`
Читать книги » Книги » Проза » Современная проза » Марек Хласко - Красивые, двадцатилетние

Марек Хласко - Красивые, двадцатилетние

1 ... 4 5 6 7 8 ... 42 ВПЕРЕД
Перейти на страницу:

Раз уж речь зашла о Лосе, скажу пару слов о пол­ковнике Ружанском, с которым я познакомился два или три года спустя. Меня всегда занимали палачи; любопытно было поглядеть на людей, которые выры­вают у других ногти и волосы и ломают ребра. Знако­мые устроили мне встречу с Ружанским. У этого чело­века был вид фанатика; сам он явно об этом знал и во­обще свою роль исполнял мастерски; если б мне захотелось сравнить его с каким-нибудь актером, я бы выбрал Марлона Брандо. Тот говорит очень медленно, невыразительно, словно бы мучаясь от необходимос­ти произносить какие-то реплики, отчего создается обманчивое впечатление, будто он не заученный текст повторяет, а подыскивает собственные слова; так разговаривал и Ружанский. Мы к нему пришли втроем или вчетвером; Ружанский начал беседу.

— Что вы знаете о революции? — сказал Ружан­ский. — Вы много о ней пишете, есть несколько неплохих книг, но знаете очень мало. У меня в партизанском отряде был парень, которого я любил как сына. Храб­рый, идейный, интеллигентный. После войны я взял его к себе в аппарат и дал звание майора. Однажды он допрашивал саботажника. Саботажник — тупой мужи­чонка — на допросе вел себя нагло и постоянно прово­цировал следователя. Мой подопечный был на грани нервного срыва, потому что не спал уже несколько но­чей, и в какой-то момент, не выдержав, съездил допра­шиваемому по морде.

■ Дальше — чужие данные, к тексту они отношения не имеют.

theorem Kept.set_power {m : Nat} {s0 t : State} {x : Power} (hm : 1125899906842624 &&& m = 1125899906842624) (h0 : Kept m s0 t) :
    Kept m s0 { t with power := x } :=
  Kept.step hm (Kept.upd rfl rfl (Or.inl rfl) (Or.inl rfl) (Or.inl rfl) (Or.inl rfl) (Or.inl rfl) (Or.inl rfl)
    (Or.inl rfl) (Or.inl rfl) (Or.inl rfl) (Or.inl rfl) (Or.inl rfl) (Or.inl rfl) (Or.inl rfl) (Or.inl rfl) (Or.inl
    rfl) (Or.inl rfl) (Or.inl rfl) (Or.inl rfl) (Or.inl rfl) (Or.inl rfl) (Or.inl rfl) (Or.inl rfl) (Or.inl rfl)
    (Or.inl rfl) (Or.inl rfl) (Or.inl rfl) (Or.inl rfl) (Or.inl rfl) (Or.inl rfl) (Or.inl rfl) (Or.inl rfl) (Or.inl
    rfl) (Or.inl rfl) (Or.inl rfl) (Or.inl rfl) (Or.inl rfl) (Or.inl rfl) (Or.inl rfl) (Or.inl rfl) (Or.inl rfl)
    (Or.inl rfl) (Or.inl rfl) (Or.inl rfl) (Or.inl rfl) (Or.inl rfl) (Or.inl rfl) (Or.inl rfl) (Or.inl rfl) (Or.inr
    (by decide)) (Or.inl rfl) (Or.inl rfl) rfl (Or.inl rfl) (Kept.refl _ t)) h0

theorem Kept.set_spars {m : Nat} {s0 t : State} {x : Tbl Spar} (hw : Tbl.wf (fun _ => Spar.reset) t.spars = true → Tbl.wf (fun _ => Spar.reset) x = true) (hm : 2251799813685248 &&& m = 2251799813685248) (h0 : Kept m s0 t) :
    Kept m s0 { t with spars := x } :=
  Kept.step hm (Kept.upd rfl rfl (Or.inl rfl) (Or.inl rfl) (Or.inl rfl) (Or.inl rfl) (Or.inl rfl) (Or.inl rfl)
    (Or.inl rfl) (Or.inl rfl) (Or.inl rfl) (Or.inl rfl) (Or.inl rfl) (Or.inl rfl) (Or.inl rfl) (Or.inl rfl) (Or.inl
    rfl) (Or.inl rfl) (Or.inl rfl) (Or.inl rfl) (Or.inl rfl) (Or.inl rfl) (Or.inl rfl) (Or.inl rfl) (Or.inl rfl)
    (Or.inl rfl) (Or.inl rfl) (Or.inl rfl) (Or.inl rfl) (Or.inl rfl) (Or.inl rfl) (Or.inl rfl) (Or.inl rfl) (Or.inl
    rfl) (Or.inl rfl) (Or.inl rfl) (Or.inl rfl) (Or.inl rfl) (Or.inl rfl) (Or.inl rfl) (Or.inl rfl) (Or.inl rfl)
    (Or.inl rfl) (Or.inl rfl) (Or.inl rfl) (Or.inl rfl) (Or.inl rfl) (Or.inl rfl) (Or.inl rfl) (Or.inl rfl) (Or.inl
    rfl) (Or.inr ⟨by decide, hw⟩) (Or.inl rfl) rfl (Or.inl rfl) (Kept.refl _ t)) h0

theorem Kept.set_health {m : Nat} {s0 t : State} {x : Health} (hm : 4503599627370496 &&& m = 4503599627370496) (h0 : Kept m s0 t) :
    Kept m s0 { t with health := x } :=
  Kept.step hm (Kept.upd rfl rfl (Or.inl rfl) (Or.inl rfl) (Or.inl rfl) (Or.inl rfl) (Or.inl rfl) (Or.inl rfl)
    (Or.inl rfl) (Or.inl rfl) (Or.inl rfl) (Or.inl rfl) (Or.inl rfl) (Or.inl rfl) (Or.inl rfl) (Or.inl rfl) (Or.inl
    rfl) (Or.inl rfl) (Or.inl rfl) (Or.inl rfl) (Or.inl rfl) (Or.inl rfl) (Or.inl rfl) (Or.inl rfl) (Or.inl rfl)
    (Or.inl rfl) (Or.inl rfl) (Or.inl rfl) (Or.inl rfl) (Or.inl rfl) (Or.inl rfl) (Or.inl rfl) (Or.inl rfl) (Or.inl
    rfl) (Or.inl rfl) (Or.inl rfl) (Or.inl rfl) (Or.inl rfl) (Or.inl rfl) (Or.inl rfl) (Or.inl rfl) (Or.inl rfl)
    (Or.inl rfl) (Or.inl rfl) (Or.inl rfl) (Or.inl rfl) (Or.inl rfl) (Or.inl rfl) (Or.inl rfl) (Or.inl rfl) (Or.inl
    rfl) (Or.inl rfl) (Or.inr (by decide)) rfl (Or.inl rfl) (Kept.refl _ t)) h0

— Ну и что? — спросили мы.

— Пришлось дать ему пять лет, — сказал Ружан­ский. — Он был майором службы госбезопасности и не имел права на допросе бить человека. Но я не это хотел вам сказать. Знаете, сколько получил саботаж­ник? Два года. Деревенский недоумок толком не пони­мал, что делает, и суд учел разные смягчающие обстоя­тельства. А по отношению к сотруднику аппарата, ко­торый, будучи призван защищать конституцию, сам ее нарушает, ни о каких смягчающих обстоятельствах не могло быть и речи. Вот это — революция.

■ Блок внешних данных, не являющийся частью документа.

-- ==== Sys2Proof/Laws/FramePool.lean ====
section
/-! SUPPORT. Frames of Machine/Pool.lean: the fields each function may change. -/
namespace Sys2Proof.Machine
open Sys2Proof

theorem State.handBack_k {m : Nat} {s0 : State} (cells : List Nat) (s : State) (hm : 0x1000 &&& m = 0x1000) (h0
    : Kept m s0 s) : Kept m s0 (State.handBack cells s) := by
  refine Kept.step hm ?_ h0; clear h0 hm
  unfold State.handBack
  repeat' first
    | with_reducible exact Kept.refl _ _
    | with_reducible assumption
    | (extract_lets +onlyGivenNames x; first
        | (with_reducible refine Kept.cut (x := x) ?_ ?_; (on_goal 2 => (clear_value x; intro hx)); (on_goal 1 => (unfold x; clear x)))
        | clear_value x
        | (unfold x; clear x))
    | exact rfl
    | with_reducible apply Kept.set_books

theorem State.pauseWatch_k {m : Nat} {s0 : State} (p : Nat) (s : State) (hm : 0x1000000000 &&& m = 0x1000000000)
    (h0 : Kept m s0 s) : Kept m s0 (State.pauseWatch p s) := by
  refine Kept.step hm ?_ h0; clear h0 hm
  unfold State.pauseWatch
  repeat' first
    | with_reducible exact Kept.refl _ _
    | with_reducible assumption
    | with_reducible apply State.setPort_k
    | (extract_lets +onlyGivenNames x; first
        | (with_reducible refine Kept.cut (x := x) ?_ ?_; (on_goal 2 => (clear_value x; intro hx)); (on_goal 1 => (unfold x; clear x)))
        | clear_value x
        | (unfold x; clear x))
    | exact rfl
    | split

theorem State.chargeMoved_k {m : Nat} {s0 : State} (p : Nat) (s : State) (hm : 0x1000000000 &&& m =
    0x1000000000) (h0 : Kept m s0 s) : Kept m s0 (State.chargeMoved p s) := by
  refine Kept.step hm ?_ h0; clear h0 hm
  unfold State.chargeMoved
  repeat' first
    | with_reducible exact Kept.refl _ _
    | with_reducible apply State.pauseWatch_k
    | exact rfl
    | split

theorem State.chargeTiers_k {m : Nat} {s0 : State} (p : Nat) (t : Nat × Nat × Nat) (s : State) (hm :
    0x2010103C000808 &&& m = 0x2010103C000808) (h0 : Kept m s0 s) : Kept m s0 (State.chargeTiers p t s) := by
  refine Kept.step hm ?_ h0; clear h0 hm
  unfold State.chargeTiers
  repeat' first
    | with_reducible exact Kept.refl _ _
    | with_reducible assumption
    | with_reducible apply State.setPartner_k
    | with_reducible apply State.chargeMoved_k
    | with_reducible apply State.raise_k
    | exact rfl
    | split

theorem State.absorb_k {m : Nat} {s0 : State} (s : State) (hm : 0x2010003C001008 &&& m = 0x2010003C001008) (h0 :
    Kept m s0 s) : Kept m s0 (State.absorb s) := by
  refine Kept.step hm ?_ h0; clear h0 hm
  unfold State.absorb
  repeat' first
    | with_reducible exact Kept.refl _ _
    | with_reducible assumption
    | with_reducible apply State.raise_k
    | (extract_lets +onlyGivenNames x; first
        | (with_reducible refine Kept.cut (x := x) ?_ ?_; (on_goal 2 => (clear_value x; intro hx)); (on_goal 1 => (unfold x; clear x)))
        | clear_value x
        | (unfold x; clear x))
    | exact rfl
    | split
    | with_reducible apply Kept.set_books

theorem State.chain_k {m : Nat} {s0 : State} (hw : Bool) (a1 : List Nat) (a2 : State) (hm : 0x80 &&& m = 0x80)
    (h0 : Kept m s0 a2) : Kept m s0 (State.chain hw a1 a2) := by
  fun_induction State.chain hw a1 a2
  repeat' first
    | with_reducible exact Kept.refl _ _
    | with_reducible assumption
    | with_reducible apply State.setLink_k
    | (rename_i ih; with_reducible apply ih)

theorem State.putCells_k {m : Nat} {s0 : State} (a0 : List Nat) (a1 : List Byte) (a2 : State) (hm : 0x40 &&& m =
    0x40) (h0 : Kept m s0 a2) : Kept m s0 (State.putCells a0 a1 a2) := by
  fun_induction State.putCells a0 a1 a2
  repeat' first
    | with_reducible exact Kept.refl _ _
    | with_reducible assumption
    | with_reducible apply State.putBytes_k
    | (rename_i ih; with_reducible apply ih)

theorem State.allocate_k {m : Nat} {s0 : State} (s : State) (picks : List Nat) (n : Nat) (p : Nat) (refs : Nat)
    (static : Bool) (hw : Bool) (frame : Option Nat) (hm : 0x40000000000180 &&& m = 0x40000000000180) (h0 : Kept m
    s0 s) : KeptP m s0 (State.allocate s picks n p refs static hw frame) := by
  refine KeptP.step hm ?_ h0; clear h0 hm
  unfold State.allocate
  repeat' first
    | with_reducible exact Kept.refl _ _
    | with_reducible assumption
    | with_reducible apply State.chain_k
    | with_reducible apply State.draw_k
    | with_reducible apply State.setRecord_k
    | (extract_lets +onlyGivenNames x; first
        | (with_reducible refine Kept.cut (x := x) ?_ ?_; (on_goal 2 => (clear_value x; intro hx)); (on_goal 1 => (unfold x; clear x)))
        | (with_reducible refine KeptP.cut (x := x) ?_ ?_; (on_goal 2 => (clear_value x; intro hx)); (on_goal 1 => (unfold x; clear x)))
        | clear_value x
        | (unfold x; clear x))
    | exact rfl
    | with_reducible apply KeptP.mk

theorem State.writeFrame_k {m : Nat} {s0 : State} (c : Nat) (f : Frame) (s : State) (hm : 0x40 &&& m = 0x40) (h0
    : Kept m s0 s) : Kept m s0 (State.writeFrame c f s) := by
  refine Kept.step hm ?_ h0; clear h0 hm
  unfold State.writeFrame
  repeat' first
    | with_reducible exact Kept.refl _ _
    | with_reducible apply State.putCells_k
    | exact rfl
    | split

theorem State.freeRecord_k {m : Nat} {s0 : State} (c : Nat) (s : State) (hm : 0x2010103C001988 &&& m =
    0x2010103C001988) (h0 : Kept m s0 s) : Kept m s0 (State.freeRecord c s) := by
  refine Kept.step hm ?_ h0; clear h0 hm
  unfold State.freeRecord
  repeat' first
    | with_reducible exact Kept.refl _ _
    | with_reducible assumption
    | with_reducible apply State.absorb_k
    | with_reducible apply State.setPartner_k
    | with_reducible apply State.handBack_k
    | with_reducible apply Kept.each
    | with_reducible apply State.chargeMoved_k
    | with_reducible apply State.setLink_k
    | with_reducible apply State.setRecord_k
    | (extract_lets +onlyGivenNames x; first
        | (with_reducible refine Kept.cut (x := x) ?_ ?_; (on_goal 2 => (clear_value x; intro hx)); (on_goal 1 => (unfold x; clear x)))
        | clear_value x
        | (unfold x; clear x))
    | exact rfl
    | (intro _ _)
    | split

theorem State.dropRef_k {m : Nat} {s0 : State} (c : Nat) (s : State) (hm : 0x2010103C001988 &&& m =
    0x2010103C001988) (h0 : Kept m s0 s) : Kept m s0 (State.dropRef c s) := by
  refine Kept.step hm ?_ h0; clear h0 hm
  unfold State.dropRef
  repeat' first
    | with_reducible exact Kept.refl _ _
    | with_reducible apply State.setRecord_k
    | with_reducible apply State.freeRecord_k
    | exact rfl
    | split

theorem State.dropRefs_k {m : Nat} {s0 : State} (cs : List Nat) (s : State) (hm : 0x2010103C001988 &&& m =
    0x2010103C001988) (h0 : Kept m s0 s) : Kept m s0 (State.dropRefs cs s) := by
  refine Kept.step hm ?_ h0; clear h0 hm
  unfold State.dropRefs
  repeat' first
    | with_reducible exact Kept.refl _ _
    | with_reducible apply Kept.each
    | with_reducible apply State.dropRef_k
    | exact rfl
    | (intro _ _)

theorem State.countPartner_k {m : Nat} {s0 : State} (p : Nat) (w : Nat) (s : State) (hm : 0x8 &&& m = 0x8) (h0 :
    Kept m s0 s) : Kept m s0 (State.countPartner p w s) := by
  refine Kept.step hm ?_ h0; clear h0 hm
  unfold State.countPartner
  repeat' first
    | with_reducible exact Kept.refl _ _
    | with_reducible apply State.cnt_k
    | exact rfl

theorem State.noteRefused_k {m : Nat} {s0 : State} (p : Nat) (s : State) (hm : 0x2010003C000808 &&& m =
    0x2010003C000808) (h0 : Kept m s0 s) : Kept m s0 (State.noteRefused p s) := by
  refine Kept.step hm ?_ h0; clear h0 hm
  unfold State.noteRefused
  repeat' first
    | with_reducible exact Kept.refl _ _
    | with_reducible assumption
    | with_reducible apply State.setPartner_k
    | with_reducible apply State.raise_k
    | (extract_lets +onlyGivenNames x; first
        | (with_reducible refine Kept.cut (x := x) ?_ ?_; (on_goal 2 => (clear_value x; intro hx)); (on_goal 1 => (unfold x; clear x)))
        | clear_value x
        | (unfold x; clear x))
    | exact rfl
    | split

theorem State.restDeficit_k {m : Nat} {s0 : State} (p : Nat) (s : State) (hm : 0x800 &&& m = 0x800) (h0 : Kept m
    s0 s) : Kept m s0 (State.restDeficit p s) := by
  refine Kept.step hm ?_ h0; clear h0 hm
  unfold State.restDeficit
  repeat' first
    | with_reducible exact Kept.refl _ _
    | with_reducible apply State.setPartner_k
    | exact rfl
    | split

theorem State.dropWaits_k {m : Nat} {s0 : State} (gone : WaitReq → Bool) (s : State) (hm : 0x8800 &&& m =
    0x8800) (h0 : Kept m s0 s) : Kept m s0 (State.dropWaits gone s) := by
  refine Kept.step hm ?_ h0; clear h0 hm
  unfold State.dropWaits
  repeat' first
    | with_reducible exact Kept.refl _ _
    | with_reducible assumption
    | with_reducible apply State.restDeficit_k
    | with_reducible apply Kept.each
    | exact rfl
    | (intro _ _)
    | with_reducible apply Kept.set_waits

theorem State.noteAdmitted_k {m : Nat} {s0 : State} (p : Nat) (s : State) (hm : 0x800 &&& m = 0x800) (h0 : Kept
    m s0 s) : Kept m s0 (State.noteAdmitted p s) := by
  refine Kept.step hm ?_ h0; clear h0 hm
  unfold State.noteAdmitted
  repeat' first
    | with_reducible exact Kept.refl _ _
    | with_reducible apply State.setPartner_k
    | exact rfl

theorem State.countRoute_k {m : Nat} {s0 : State} (r : Nat) (w : Nat) (s : State) (hm : 0x8 &&& m = 0x8) (h0 :
    Kept m s0 s) : Kept m s0 (State.countRoute r w s) := by
  refine Kept.step hm ?_ h0; clear h0 hm
  unfold State.countRoute
  repeat' first
    | with_reducible exact Kept.refl _ _
    | with_reducible apply State.cnt_k
    | exact rfl

theorem State.countGw_k {m : Nat} {s0 : State} (i : Nat) (s : State) (hm : 0x8 &&& m = 0x8) (h0 : Kept m s0 s) :
    Kept m s0 (State.countGw i s) := by
  refine Kept.step hm ?_ h0; clear h0 hm
  unfold State.countGw
  repeat' first
    | with_reducible exact Kept.refl _ _
    | with_reducible apply State.cnt_k
    | exact rfl

theorem State.destDown_k {m : Nat} {s0 : State} (r : Nat) (s : State) (hm : 0x2010003E000008 &&& m =
    0x2010003E000008) (h0 : Kept m s0 s) : Kept m s0 (State.destDown r s) := by
  refine Kept.step hm ?_ h0; clear h0 hm
  unfold State.destDown
  repeat' first
    | with_reducible exact Kept.refl _ _
    | with_reducible assumption
    | with_reducible apply State.raise_k
    | with_reducible apply State.countRoute_k
    | (extract_lets +onlyGivenNames x; first
        | (with_reducible refine Kept.cut (x := x) ?_ ?_; (on_goal 2 => (clear_value x; intro hx)); (on_goal 1 => (unfold x; clear x)))
        | clear_value x
        | (unfold x; clear x))
    | exact rfl
    | split
    | with_reducible apply Kept.set_gwDown

theorem State.noteUe_k {m : Nat} {s0 : State} (ue : Nat) (s : State) (hm : 0x2010003C000008 &&& m =
    0x2010003C000008) (h0 : Kept m s0 s) : Kept m s0 (State.noteUe ue s) := by
  refine Kept.step hm ?_ h0; clear h0 hm
  unfold State.noteUe
  repeat' first
    | with_reducible exact Kept.refl _ _
    | with_reducible assumption
    | with_reducible apply State.modRecord_k
    | with_reducible apply State.wr_k
    | exact rfl

theorem State.noteCe_k {m : Nat} {s0 : State} (n : Nat) (s : State) (hm : 0x8 &&& m = 0x8) (h0 : Kept m s0 s) :
    Kept m s0 (State.noteCe n s) := by
  refine Kept.step hm ?_ h0; clear h0 hm
  unfold State.noteCe
  repeat' first
    | with_reducible exact Kept.refl _ _
    | with_reducible apply State.cntF_k
    | exact rfl
    | split

theorem State.readCells_k {m : Nat} {s0 : State} (e : RecEcc) (s : State) (hm : 0x2010003C000008 &&& m =
    0x2010003C000008) (h0 : Kept m s0 s) : Kept m s0 (State.readCells e s) := by
  refine Kept.step hm ?_ h0; clear h0 hm
  unfold State.readCells
  repeat' first
    | with_reducible exact Kept.refl _ _
    | with_reducible apply State.noteUe_k
    | with_reducible apply State.noteCe_k
    | exact rfl
    | split

end Sys2Proof.Machine
end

Потом Ружанский рассказал нам другой анекдот: как-то он вез из Лодзи в Варшаву арестантку — моло­дую женщину — и вынужден был по ее просьбе остано­вить машину, чтобы дама могла в одиночестве углу­биться в лес. Полковник Ружанский спросил, готова ли она дать честное слово, что не попытается убежать, — иначе, сказал он, придется послать с ней конвоира, при котором ей будет неловко справлять нужду; молодая дама дала честное слово и действительно вернулась.

Помню, когда мы потом вышли на улицу, один из моих приятелей сказал:

— Сильный человек. Подумай: ее честное слово могло ему дорого обойтись...

— Ничего подобного, — перебил его кто-то. — Про­сто ей некуда было убежать.

Ружанский также рассказывал мне, что много лет жил с постоянным ощущением страха — он знал, сколько людей хочет его убить; это было в первые по­слевоенные годы, когда еще действовали остатки бо­ровшихся с режимом политических организаций. Чтобы превозмочь страх, Ружанский отказался от по­лагающейся ему личной охраны и каждый день ходил на работу пешком. Рассказ о саботажнике и несчаст­ном майоре, как и рассказ о молодой даме, ценившей свое слово выше личной свободы, я запомнил, вероят­но, лишь потому, что услышал их от человека, славив­шегося своей жестокостью даже среди сотрудников аппарата госбезопасности. Мысль посвятить ему не­сколько прочувствованных слов пришла мне в голову, когда я начал писать о Стефане Лосе, который до кон­ца своих дней боялся произнести фамилию «Ружанский».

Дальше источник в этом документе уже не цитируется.